HOWTO: Bootable Linux Software RAID-1 Array

Written by Chet McNeill. <chet at somedec dot com>

Version: June 24, 2005

Contents

1 Requirements
2 Introduction
3 Assumptions
4 Creating RAID device
 4.1 Partitioning and creating filesystems
 4.2 Building your kernel
5 Installing packages
6 Installing the boot loader
 6.1 Rebooting your system
 6.2 Installing grub
7 Testing
 7.1 Initial boot
 7.2 Software
 7.3 Hardware
  7.3.1 Restoring your RAID-1 array
8 Counter-indications

1 Requirements

2 Introduction

System administrators want the most reliable system that can possibly be had. In many cases hardware RAID controllers are either too expensive or simply unavailablef or a particular system.

There are many HOWTOs available on the Internet that describe several different schemes for utilizing Linux software RAID to provide mirroring of boot, root, and even other partitions. However, none of these have ever been robust enough to provide uninterrupted service under a great variety of circumstances. Most also were created using the 2.4.x series of Linux kernels, not taking advantage of new features available since the release of 2.6. For instance, most (if not all) proposed solutions involve mirroring partitions and treat a single mirrored partition as a usable standard-mode partition during the boot process.

Linux kernels in the 2.6.x generation have a new feature allowing the use of entire devices as components of a partitionable RAID-1 array. If one uses this new feature, then all data on the drive is mirrored at all times.

So the goal of this HOWTO is to put the partition table, and boot, root, and swap partitions on bootable RAID-1 mirror device. RAID device(s) should be assembled by the kernel before any filesystem is mounted.

3 Assumptions

4 Creating RAID device

  1. Boot from Linux installation CD.
  2. Load appropriate module

    # modprobe dm_mod raid1
  3. Create RAID-1 array of two drives:

    # mdadm -C -ap<#> -l1 /dev/md_d0 /dev/hda /dev/hdb

    Replace the <#> with the required number of partitions. Omit the number if the standard 4 is being used.
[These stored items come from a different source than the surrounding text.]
/-- R323: each period f follows P, the effective cap C (the least of the variant, host, management and supply caps, R321), the
limiter and the thermal request; it is clamped, and pinned at the floor in deterministic mode. Outside that mode a period
lowers f by 1 at most, and not at all under a thermal request. R336: a new management cap applies from the period's start.
R324: the period's end moves the limiter between its depths. R317: the rails' reports, and the input voltage, are kept as
their sensors' readings. Nothing but the Kettle changes and what its events write. Deterministic mode pins f whatever the
thermal request (log 107), and a rail that does not report keeps its reading (log 159): both are the model's choice. -/
def Obligations.CapLoopSetsLevel : Prop :=
  ∀ (watts volts : Nat) (below : Bool) (rails : List RailReport) (s : State),
    let v := s.part.variant
    let c := 10 * min (min (variantCap v) s.kt.hostCap) (min (s.kt.mgmtCap.getD (variantCap v)) (supplyCap s.kt.converters))
    let quiet := if 100 * watts < 96 * c then s.kt.quiet + 1 else 0
    let f := if c < watts ∨ s.kt.depth ≠ 0 then s.kt.f + 4
      else if 98 * c < 100 * watts then s.kt.f + 1
      else if s.kt.thermal then s.kt.f + 1
      else if 100 * watts < 96 * c ∧ 10 ≤ quiet then s.kt.f - 1 else s.kt.f
    ∃ t, exec (.capLoopPeriod watts volts below ⟨none, rails⟩) s = .next t
      ∧ t.kt.f = (if s.kt.det then 32 * floorCodeOf v else min 224 (max (32 * maxCodeOf v) f))
      ∧ (s.kt.det = false → s.kt.f ≤ 224 → s.kt.f ≤ t.kt.f + 1 ∧ (s.kt.thermal = true → s.kt.f ≤ t.kt.f))
      ∧ t.kt.quiet = quiet ∧ t.kt.watts = watts % 2 ^ 16 ∧ t.kt.volts = volts % 2 ^ 16 ∧ t.kt.mgmtNow = s.kt.mgmtCap
      ∧ t.kt.missing = 0 ∧ t.kt.heldF = none
      ∧ (∀ r x, r < 42 → rails[r]? = some x → tget .unavailable t.dbx.sensors (0x100 + r) = .valid x.mv
        ∧ tget .unavailable t.dbx.sensors (0x140 + r) = .valid x.ma ∧ tget .unavailable t.dbx.sensors (0x180 + r) = .valid x.temp)
      ∧ (s.kt.depth = 0 → t.kt.depth = 0)
      ∧ (s.kt.depth = 1 → t.kt.f = 224 → c < watts → t.kt.depth = 2 ∧ Claims.raised t 0x0801)
      ∧ (s.kt.depth = 1 → below = true → watts ≤ c → s.kt.depthF + 4 ≤ t.kt.f → s.kt.dieHot = false →
        t.kt.depth = 0 ∧ (s.kt.det = true → Claims.raised t 0x0803))
      ∧ (s.kt.depth = 2 → t.kt.depth = if 100 * watts ≤ 45 * c then 1 else 2)
      ∧ t.power = { s.power with inputMv := 10 * (volts % 2 ^ 16) } ∧ Claims.onKettle s { t with power := s.power }

/-- R320, R322, R324, R326, R327, R331, R333 to R335, R344: telemetry lost for three periods holds f; four samples over the
limit deepen the limiter, and skipping in deterministic mode is reported; at an operation boundary a core takes its domain's
code, within its fuse and the variant's maximum; a VCORE 4 % low marks its domain until it holds within 2 %; hot sensors ask
for f + 1, start the limiter or trip the module, whose Drabex, ports and mailbox stay; a lost converter or phase is reported,
and the last converter shuts the module down with ALERT_N asserted. What a sample counts as (log 106), the moments of
KT_DET_BREACH and KT_BELOW_FLOOR (logs 107, 63), ALERT_N after the last converter (log 32), the cause of a shut-down in the
tripped state (log 100) and a lost rail's reading (log 159) are the model's choice. -/
def Obligations.KettleRules : Prop :=
  ∀ (watts volts mA mv core x domain rail phase : Nat) (below : Bool) (rails : List RailReport) (die stack : List Reading) (bank : Reading) (s : State),
    let ds := temps (die.take 64)
    let ss := temps (stack.take 16)
    let trip := (∃ y ∈ ss, 95000 ≤ y.2) ∨ (∃ y ∈ ds, 105000 ≤ y.2)
    let ask := (∃ y ∈ ss, 90000 ≤ y.2) ∨ (∃ y ∈ ds, 100000 ≤ y.2)
    let calm := (∀ y ∈ ss, y.2 < 88000) ∧ (∀ y ∈ ds, y.2 < 98000)
    (∃ t, exec (.capLoopPeriod watts volts below ⟨some rail, rails⟩) s = .next t ∧ t.kt.missing = s.kt.missing + 1
      ∧ t.power = { s.power with inputMv := 10 * (volts % 2 ^ 16) } ∧ Claims.onKettle s { t with power := s.power }
      ∧ (∀ x, rail < 42 → rails[rail]? = some x → tget .unavailable t.dbx.sensors (0x100 + rail) = .unavailable)
      ∧ (s.kt.missing = 2 → t.kt.f = max (32 * floorCodeOf s.part.variant) s.kt.f ∧ t.kt.heldF = some t.kt.f ∧ Claims.raised t 0x0807)
      ∧ (s.kt.missing ≠ 2 → ∀ f, s.kt.heldF = some f → t.kt.f = s.kt.f))
    ∧ (¬ Claims.overLimit s mA → exec (.limiterSample mA) s = .next { s with kt := { s.kt with overs := 0 } })
    ∧ (Claims.overLimit s mA → s.kt.overs < 3 → exec (.limiterSample mA) s = .next { s with kt := { s.kt with overs := s.kt.overs + 1 } })
    ∧ (Claims.overLimit s mA → 3 ≤ s.kt.overs →
      ∃ t, exec (.limiterSample mA) s = .next t ∧ t.kt.depth = (if s.kt.depth = 0 then 1 else if s.kt.depth = 1 then 2 else s.kt.depth)
        ∧ (s.kt.depth = 0 → t.kt.depthF = s.kt.f ∧ (s.kt.det = true → Claims.raised t 0x0803)
          ∧ t.q.ops = s.q.ops.map (fun o => { o with skipped := o.skipped || o.started }))
        ∧ (s.kt.depth = 1 → s.kt.f = 224 → Claims.raised t 0x0801) ∧ t.kt.f = s.kt.f ∧ Claims.onKettle s t)
    ∧ ((∃ o ∈ s.q.ops, o.core = core ∧ o.started = true ∧ o.phase = .running) → exec (.coreCodeSwitch core) s = .next s)
    ∧ (corePhys s core = some x → (∀ o ∈ s.q.ops, o.core = core → o.started = true → o.phase ≠ .running) →
      ∃ t, exec (.coreCodeSwitch core) s = .next t
        ∧ getCore t core = { getCore s core with code := max (domainCode s.kt.f (domainOf x)) (max (fuseOf s x) (maxCodeOf s.part.variant)) }
        ∧ (∀ k, k ≠ core → getCore t k = getCore s k) ∧ t = { s with cores := { s.cores with regs := t.cores.regs } })
    ∧ (domain < 32 →
      (100 * mv ≤ 96 * domainMv s domain →
        ∃ t, exec (.vcoreDroop ⟨domain, mv⟩) s = .next t ∧ domain ∈ t.cores.droop ∧ t = { s with cores := { s.cores with droop := t.cores.droop } })
      ∧ (96 * domainMv s domain < 100 * mv → exec (.vcoreDroop ⟨domain, mv⟩) s = .next s)
      ∧ (98 * domainMv s domain ≤ 100 * mv →
        exec (.droopStretchEnd ⟨domain, mv⟩) s = .next { s with cores := { s.cores with droop := s.cores.droop.filter (fun d => d ≠ domain) } })
      ∧ (100 * mv < 98 * domainMv s domain → exec (.droopStretchEnd ⟨domain, mv⟩) s = .next s))
    ∧ (trip → s.power.phase ≠ .off → s.power.phase ≠ .tripped →
      ∃ t, exec (.thermalSensorScan die stack bank) s = .next t ∧ t.power.phase = .tripped ∧ t.power.ready = false ∧ Claims.raised t 0x0804
        ∧ t.dram.cells = [] ∧ t.cores.sram = [] ∧ t.q.ops = [] ∧ t.dbx.slots = s.dbx.slots ∧ t.dbx.update = s.dbx.update ∧ t.part = s.part
        ∧ t.dbx.resetDue = none ∧ t.power.drabexUp = s.power.drabexUp ∧ t.power.slot = s.power.slot ∧ t.power.fallback = s.power.fallback
        ∧ (∀ e ∈ t.ports, e.2 = { up := true } ∧ ∃ e' ∈ s.ports, e'.1 = e.1 ∧ e'.2.up = true)
        ∧ (∀ f, f < 16 → (getFn t f).mbBusy = (getFn s f).mbBusy ∧ (getFn t f).mbData = (getFn s f).mbData
          ∧ (getFn t f).mbAsync = (getFn s f).mbAsync))
    ∧ (¬ trip →
      ∃ t, exec (.thermalSensorScan die stack bank) s = .next t
        ∧ (ask → t.kt.thermal = true) ∧ (calm → t.kt.thermal = false) ∧ (¬ ask → ¬ calm → t.kt.thermal = s.kt.thermal)
        ∧ ((∃ y ∈ ds, 103000 ≤ y.2) → t.kt.dieHot = true
          ∧ (s.kt.depth = 0 → t.kt.depth = 1 ∧ (s.kt.det = true → Claims.raised t 0x0803)))
        ∧ ((∀ y ∈ ds, y.2 < 101000) → t.kt.dieHot = false) ∧ t.kt.f = s.kt.f ∧ t.power = s.power ∧ t.fab = s.fab ∧ t.part = s.part)
    ∧ (core < 4 → s.kt.failedConv.contains core = false →
      (2 ≤ s.kt.converters →
        ∃ t, exec (.converterFail core) s = .next t ∧ t.kt.converters = s.kt.converters - 1 ∧ t.kt.failedConv = s.kt.failedConv ++ [core]
          ∧ Claims.raised t 0x0805 ∧ Claims.onKettle s t)
      ∧ (s.kt.converters = 1 → s.power.phase ≠ .off →
        ∃ t, exec (.converterFail core) s = .next t ∧ t.power.phase = .off ∧ t.power.ready = false ∧ t.dram = {} ∧ t.dbx.sev3 = true
          ∧ t.power.cause = (if s.power.phase = .tripped then 4 else 2) ∧ t.part = s.part))
    ∧ (s.kt.shedPhases.contains (rail, phase) = false →
      ∃ t, exec (.phaseFail rail phase) s = .next t ∧ t.kt = { s.kt with shedPhases := s.kt.shedPhases ++ [(rail, phase)] }
        ∧ Claims.raised t 0x0806 ∧ Claims.onKettle s t)

/-! ### The Drabex, attestation and the out-of-band standards -/

namespace Sys2Proof.Claims

/-- A DOE instance takes a request now. -/
def doeTakes (s : State) (port : Nat) : Prop := doeLive s port = true ∧ s.dbx.doeBusy.contains port = false

/-- A data object bears Lerram's vendor ID and attestation's type, 0x01 (R374). -/
def doeNames (s : State) (object : Bytes) : Prop := object.take 3 = leBytes 2 s.part.vendorId.toNat ++ [1#8]

/-- A sensor's reading as PLDM answers it: the operational state and the three states, which are free, before the value. -/
def readingAnswer (s t : State) (ep : Nat) (op : Byte) (value : Bytes) : Prop :=
  ∃ states, states.length = 3
    ∧ t.dbx = { s.dbx with responses := s.dbx.responses ++ [{ ep, bytes := [0#8, 5#8, op, 0#8] ++ states ++ value }] }
    ∧ t = { s with dbx := t.dbx, free := t.free }

/-- A message of a standard is answered now. -/
def oobTakes (s : State) (ep : Nat) : Prop := 16 ≤ ep ∧ s.power.phase ≠ .off ∧ epLive s ep = true ∧ s.power.drabexUp = true

/-- The command's only effect is to answer bytes on an endpoint. -/
def replied (c : Instr) (s : State) (ep : Nat) (b : Bytes) : Prop :=
  exec c s = .next { s with dbx := { s.dbx with responses := s.dbx.responses ++ [{ ep, bytes := b }] } }

/-- A DOE request of a length is well-formed, of an attestation version and message. -/
def doeAsks (object : Bytes) (n msg : Nat) : Prop :=
  doeForm object n = true ∧ byteAt (doePayload object) 0 = 1 ∧ byteAt (doePayload object) 1 = msg

end Sys2Proof.Claims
    I suggest using the standard four partitions.

4.1 Partitioning and creating filesystems

  1. Partition the new RAID-1 array.

    # fdisk /dev/md_d0

    I suggest using something like the following, particularly if you’re only using two drives.

    1. Partition 1: /boot (128MB, type 83)
    2. Partition 2: / (1GB, type 83)
    3. Partition 3: swap (2 times physical memory size, type 82)
    4. Partition 4: LVM (Remainder of array, type 8e)
  2. Create file systems

    # mke2fs /dev/md_d0p1

    # mkreiserfs /dev/md_d0p2

    # mkswap /dev/md_d0p3

    # swapon /dev/md_d0p3

    # pvcreate /dev/md_d0p4

    # vgcreate vg /dev/md_d0p4

    # lvcreate -L 8G -n usr vg

    # lvcreate ...

  3. Mount and use filesystems as normal.

    # mount /dev/md_d0p2 /mnt/gentoo

    # mkdir /mnt/gentoo/boot /mnt/gentoo/proc /mnt/gentoo/usr ...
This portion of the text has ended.